» **What is required**: Here is a block of entries. Write out its lines exactly, from the first through the one containing "figures := some".

(Saved data entries)
== Segment start ==

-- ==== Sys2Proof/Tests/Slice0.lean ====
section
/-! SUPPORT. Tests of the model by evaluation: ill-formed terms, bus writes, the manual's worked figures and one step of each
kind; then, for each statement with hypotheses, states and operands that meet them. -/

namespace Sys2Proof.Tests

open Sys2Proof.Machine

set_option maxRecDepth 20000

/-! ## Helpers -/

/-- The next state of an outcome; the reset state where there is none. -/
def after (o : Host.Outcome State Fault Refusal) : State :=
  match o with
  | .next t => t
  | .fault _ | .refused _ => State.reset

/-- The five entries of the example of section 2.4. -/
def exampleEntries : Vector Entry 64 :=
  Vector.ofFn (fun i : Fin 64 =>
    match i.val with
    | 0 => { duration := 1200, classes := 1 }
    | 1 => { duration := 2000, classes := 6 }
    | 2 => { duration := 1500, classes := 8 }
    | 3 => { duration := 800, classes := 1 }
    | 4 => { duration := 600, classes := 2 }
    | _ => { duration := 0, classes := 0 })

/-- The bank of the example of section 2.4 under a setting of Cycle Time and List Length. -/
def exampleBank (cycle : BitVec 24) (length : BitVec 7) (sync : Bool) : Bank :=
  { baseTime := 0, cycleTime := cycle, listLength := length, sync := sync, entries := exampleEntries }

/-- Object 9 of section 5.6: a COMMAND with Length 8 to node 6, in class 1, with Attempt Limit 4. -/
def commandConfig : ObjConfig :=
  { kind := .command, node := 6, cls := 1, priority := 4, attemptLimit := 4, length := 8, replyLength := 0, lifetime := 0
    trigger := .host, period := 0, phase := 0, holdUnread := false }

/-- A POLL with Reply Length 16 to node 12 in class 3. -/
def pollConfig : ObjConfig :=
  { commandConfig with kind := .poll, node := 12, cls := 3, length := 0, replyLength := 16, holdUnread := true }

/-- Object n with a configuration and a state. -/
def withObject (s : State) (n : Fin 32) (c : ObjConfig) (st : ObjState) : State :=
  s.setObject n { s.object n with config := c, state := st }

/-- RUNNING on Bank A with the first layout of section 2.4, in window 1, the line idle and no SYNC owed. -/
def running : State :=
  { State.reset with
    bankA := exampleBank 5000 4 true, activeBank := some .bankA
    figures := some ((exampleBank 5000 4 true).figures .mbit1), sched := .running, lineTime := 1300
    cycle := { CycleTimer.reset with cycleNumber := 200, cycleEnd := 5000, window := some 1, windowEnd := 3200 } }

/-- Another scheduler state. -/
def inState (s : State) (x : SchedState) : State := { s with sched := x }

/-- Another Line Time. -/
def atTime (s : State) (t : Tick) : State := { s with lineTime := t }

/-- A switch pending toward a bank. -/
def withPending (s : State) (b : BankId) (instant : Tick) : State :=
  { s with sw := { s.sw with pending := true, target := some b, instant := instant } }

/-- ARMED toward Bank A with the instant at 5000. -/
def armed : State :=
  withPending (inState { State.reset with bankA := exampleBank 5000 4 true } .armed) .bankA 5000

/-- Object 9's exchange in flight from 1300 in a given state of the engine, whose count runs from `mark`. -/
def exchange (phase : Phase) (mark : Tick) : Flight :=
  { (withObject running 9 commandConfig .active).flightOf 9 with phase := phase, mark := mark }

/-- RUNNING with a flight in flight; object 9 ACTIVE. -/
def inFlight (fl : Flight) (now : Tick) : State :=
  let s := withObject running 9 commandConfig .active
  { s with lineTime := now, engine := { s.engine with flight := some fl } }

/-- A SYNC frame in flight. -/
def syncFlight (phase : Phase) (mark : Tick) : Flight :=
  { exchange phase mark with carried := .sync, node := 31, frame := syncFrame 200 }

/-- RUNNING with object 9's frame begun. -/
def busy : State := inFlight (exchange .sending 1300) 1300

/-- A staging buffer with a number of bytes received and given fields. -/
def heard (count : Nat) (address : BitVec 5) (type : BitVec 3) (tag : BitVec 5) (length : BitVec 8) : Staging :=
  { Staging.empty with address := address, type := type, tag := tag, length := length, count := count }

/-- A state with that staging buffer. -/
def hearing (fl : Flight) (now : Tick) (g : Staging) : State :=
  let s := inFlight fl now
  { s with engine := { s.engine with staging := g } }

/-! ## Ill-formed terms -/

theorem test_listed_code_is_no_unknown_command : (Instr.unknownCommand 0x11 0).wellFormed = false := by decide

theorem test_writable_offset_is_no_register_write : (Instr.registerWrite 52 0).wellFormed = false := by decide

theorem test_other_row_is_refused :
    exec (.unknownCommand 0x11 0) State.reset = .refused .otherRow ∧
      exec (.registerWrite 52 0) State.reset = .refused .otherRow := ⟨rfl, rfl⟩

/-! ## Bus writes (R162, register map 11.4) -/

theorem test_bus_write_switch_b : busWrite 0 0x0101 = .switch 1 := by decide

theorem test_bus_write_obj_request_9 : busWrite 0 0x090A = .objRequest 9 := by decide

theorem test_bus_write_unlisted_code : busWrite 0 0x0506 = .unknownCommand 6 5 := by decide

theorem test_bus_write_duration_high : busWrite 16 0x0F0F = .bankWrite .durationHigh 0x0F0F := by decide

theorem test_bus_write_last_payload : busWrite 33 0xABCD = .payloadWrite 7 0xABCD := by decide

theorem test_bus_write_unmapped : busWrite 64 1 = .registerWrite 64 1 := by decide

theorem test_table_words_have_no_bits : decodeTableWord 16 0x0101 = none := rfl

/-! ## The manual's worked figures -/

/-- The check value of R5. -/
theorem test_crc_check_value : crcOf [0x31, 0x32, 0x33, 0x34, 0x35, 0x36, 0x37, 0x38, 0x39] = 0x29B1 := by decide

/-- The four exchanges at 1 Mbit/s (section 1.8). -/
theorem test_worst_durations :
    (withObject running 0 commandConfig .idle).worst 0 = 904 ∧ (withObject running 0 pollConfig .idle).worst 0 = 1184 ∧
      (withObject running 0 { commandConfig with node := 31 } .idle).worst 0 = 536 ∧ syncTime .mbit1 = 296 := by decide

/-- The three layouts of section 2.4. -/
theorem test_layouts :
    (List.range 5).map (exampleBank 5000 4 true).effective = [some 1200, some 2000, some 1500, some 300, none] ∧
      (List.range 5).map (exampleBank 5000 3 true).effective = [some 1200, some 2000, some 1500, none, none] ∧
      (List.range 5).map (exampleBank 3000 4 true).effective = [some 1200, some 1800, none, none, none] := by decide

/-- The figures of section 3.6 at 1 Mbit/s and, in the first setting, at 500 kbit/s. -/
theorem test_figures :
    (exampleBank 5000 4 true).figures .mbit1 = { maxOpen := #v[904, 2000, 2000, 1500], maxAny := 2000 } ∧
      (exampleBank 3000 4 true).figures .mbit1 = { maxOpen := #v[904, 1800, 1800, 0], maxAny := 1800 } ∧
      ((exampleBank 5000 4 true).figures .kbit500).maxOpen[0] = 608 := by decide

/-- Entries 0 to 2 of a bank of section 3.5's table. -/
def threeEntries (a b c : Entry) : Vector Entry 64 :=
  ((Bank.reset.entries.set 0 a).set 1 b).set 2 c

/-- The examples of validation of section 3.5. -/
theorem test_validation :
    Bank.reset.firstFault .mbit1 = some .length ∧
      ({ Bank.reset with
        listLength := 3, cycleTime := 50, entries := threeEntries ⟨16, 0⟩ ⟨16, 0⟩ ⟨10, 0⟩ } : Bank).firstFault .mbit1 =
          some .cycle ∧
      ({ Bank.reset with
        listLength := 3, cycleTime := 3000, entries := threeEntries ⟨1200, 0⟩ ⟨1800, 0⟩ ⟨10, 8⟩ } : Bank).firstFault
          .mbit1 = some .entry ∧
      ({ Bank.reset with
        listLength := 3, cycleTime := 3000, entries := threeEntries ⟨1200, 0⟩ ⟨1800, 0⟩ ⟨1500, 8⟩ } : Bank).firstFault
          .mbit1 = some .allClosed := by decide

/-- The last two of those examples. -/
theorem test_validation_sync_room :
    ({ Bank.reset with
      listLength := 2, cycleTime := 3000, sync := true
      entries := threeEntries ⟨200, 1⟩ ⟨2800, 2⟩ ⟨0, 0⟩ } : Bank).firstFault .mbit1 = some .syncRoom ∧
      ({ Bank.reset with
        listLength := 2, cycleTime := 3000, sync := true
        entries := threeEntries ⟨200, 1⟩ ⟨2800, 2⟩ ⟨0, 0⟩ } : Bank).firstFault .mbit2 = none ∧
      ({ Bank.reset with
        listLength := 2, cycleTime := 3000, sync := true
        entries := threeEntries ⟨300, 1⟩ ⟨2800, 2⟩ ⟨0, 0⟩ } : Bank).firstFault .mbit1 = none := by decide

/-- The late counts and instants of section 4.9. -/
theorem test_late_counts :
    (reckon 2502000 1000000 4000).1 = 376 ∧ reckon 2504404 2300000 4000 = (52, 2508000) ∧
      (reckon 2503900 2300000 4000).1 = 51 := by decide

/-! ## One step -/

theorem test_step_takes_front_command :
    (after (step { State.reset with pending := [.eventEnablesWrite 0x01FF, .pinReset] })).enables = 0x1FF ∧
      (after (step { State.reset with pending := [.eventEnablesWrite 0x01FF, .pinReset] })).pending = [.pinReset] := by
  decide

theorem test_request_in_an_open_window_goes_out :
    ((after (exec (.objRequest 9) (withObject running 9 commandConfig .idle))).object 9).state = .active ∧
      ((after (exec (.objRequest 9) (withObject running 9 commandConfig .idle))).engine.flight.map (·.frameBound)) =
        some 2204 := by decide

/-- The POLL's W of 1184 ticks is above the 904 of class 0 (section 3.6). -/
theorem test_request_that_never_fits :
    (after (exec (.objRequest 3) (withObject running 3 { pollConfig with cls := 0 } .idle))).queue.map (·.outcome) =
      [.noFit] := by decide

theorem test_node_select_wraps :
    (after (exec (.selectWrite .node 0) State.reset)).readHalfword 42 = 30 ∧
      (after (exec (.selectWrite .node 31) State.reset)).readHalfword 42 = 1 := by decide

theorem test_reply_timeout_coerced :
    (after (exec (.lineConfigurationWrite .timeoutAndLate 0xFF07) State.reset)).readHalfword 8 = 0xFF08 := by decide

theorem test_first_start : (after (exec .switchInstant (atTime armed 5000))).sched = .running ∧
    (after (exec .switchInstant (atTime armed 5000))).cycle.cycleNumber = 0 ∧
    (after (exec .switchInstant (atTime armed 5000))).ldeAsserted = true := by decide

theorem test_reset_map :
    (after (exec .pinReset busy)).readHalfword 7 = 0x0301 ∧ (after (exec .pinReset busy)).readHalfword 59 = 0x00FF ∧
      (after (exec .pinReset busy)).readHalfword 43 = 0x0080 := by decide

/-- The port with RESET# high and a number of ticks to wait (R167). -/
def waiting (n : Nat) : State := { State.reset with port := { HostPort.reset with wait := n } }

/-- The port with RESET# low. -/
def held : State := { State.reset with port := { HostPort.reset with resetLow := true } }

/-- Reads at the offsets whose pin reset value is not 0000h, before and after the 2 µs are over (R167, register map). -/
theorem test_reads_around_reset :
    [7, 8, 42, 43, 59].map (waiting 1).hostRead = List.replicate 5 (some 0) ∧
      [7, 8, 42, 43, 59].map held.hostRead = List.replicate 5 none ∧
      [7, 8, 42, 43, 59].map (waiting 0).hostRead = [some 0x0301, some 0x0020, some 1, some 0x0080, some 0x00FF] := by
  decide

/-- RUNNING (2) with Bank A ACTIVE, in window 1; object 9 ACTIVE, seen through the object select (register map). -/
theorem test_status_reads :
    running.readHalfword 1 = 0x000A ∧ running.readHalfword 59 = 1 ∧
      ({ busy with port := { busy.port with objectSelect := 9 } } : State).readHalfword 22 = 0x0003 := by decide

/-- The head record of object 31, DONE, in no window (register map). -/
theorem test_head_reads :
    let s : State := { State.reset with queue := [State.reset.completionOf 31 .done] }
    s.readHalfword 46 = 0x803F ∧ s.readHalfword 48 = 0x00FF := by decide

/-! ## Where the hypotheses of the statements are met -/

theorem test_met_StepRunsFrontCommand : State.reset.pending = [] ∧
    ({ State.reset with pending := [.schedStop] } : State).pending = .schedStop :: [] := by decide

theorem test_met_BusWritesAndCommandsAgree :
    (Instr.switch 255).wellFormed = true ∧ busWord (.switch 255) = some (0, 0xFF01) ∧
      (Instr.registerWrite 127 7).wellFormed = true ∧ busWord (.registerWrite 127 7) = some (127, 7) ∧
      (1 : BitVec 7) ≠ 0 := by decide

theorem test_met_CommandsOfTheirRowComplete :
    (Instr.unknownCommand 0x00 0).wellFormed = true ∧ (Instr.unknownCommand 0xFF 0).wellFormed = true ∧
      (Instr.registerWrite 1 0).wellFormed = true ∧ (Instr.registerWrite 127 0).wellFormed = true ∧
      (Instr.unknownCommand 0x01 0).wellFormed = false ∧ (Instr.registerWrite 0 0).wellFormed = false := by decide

== Segment end ==

» **Solution**:
-- ==== Sys2Proof/Tests/Slice0.lean ====
section
/-! SUPPORT. Tests of the model by evaluation: ill-formed terms, bus writes, the manual's worked figures and one step of each
kind; then, for each statement with hypotheses, states and operands that meet them. -/

namespace Sys2Proof.Tests

open Sys2Proof.Machine

set_option maxRecDepth 20000

/-! ## Helpers -/

/-- The next state of an outcome; the reset state where there is none. -/
def after (o : Host.Outcome State Fault Refusal) : State :=
  match o with
  | .next t => t
  | .fault _ | .refused _ => State.reset

/-- The five entries of the example of section 2.4. -/
def exampleEntries : Vector Entry 64 :=
  Vector.ofFn (fun i : Fin 64 =>
    match i.val with
    | 0 => { duration := 1200, classes := 1 }
    | 1 => { duration := 2000, classes := 6 }
    | 2 => { duration := 1500, classes := 8 }
    | 3 => { duration := 800, classes := 1 }
    | 4 => { duration := 600, classes := 2 }
    | _ => { duration := 0, classes := 0 })

/-- The bank of the example of section 2.4 under a setting of Cycle Time and List Length. -/
def exampleBank (cycle : BitVec 24) (length : BitVec 7) (sync : Bool) : Bank :=
  { baseTime := 0, cycleTime := cycle, listLength := length, sync := sync, entries := exampleEntries }

/-- Object 9 of section 5.6: a COMMAND with Length 8 to node 6, in class 1, with Attempt Limit 4. -/
def commandConfig : ObjConfig :=
  { kind := .command, node := 6, cls := 1, priority := 4, attemptLimit := 4, length := 8, replyLength := 0, lifetime := 0
    trigger := .host, period := 0, phase := 0, holdUnread := false }

/-- A POLL with Reply Length 16 to node 12 in class 3. -/
def pollConfig : ObjConfig :=
  { commandConfig with kind := .poll, node := 12, cls := 3, length := 0, replyLength := 16, holdUnread := true }

/-- Object n with a configuration and a state. -/
def withObject (s : State) (n : Fin 32) (c : ObjConfig) (st : ObjState) : State :=
  s.setObject n { s.object n with config := c, state := st }

/-- RUNNING on Bank A with the first layout of section 2.4, in window 1, the line idle and no SYNC owed. -/
def running : State :=
  { State.reset with
    bankA := exampleBank 5000 4 true, activeBank := some .bankA
    figures := some ((exampleBank 5000 4 true).figures .mbit1), sched := .running, lineTime := 1300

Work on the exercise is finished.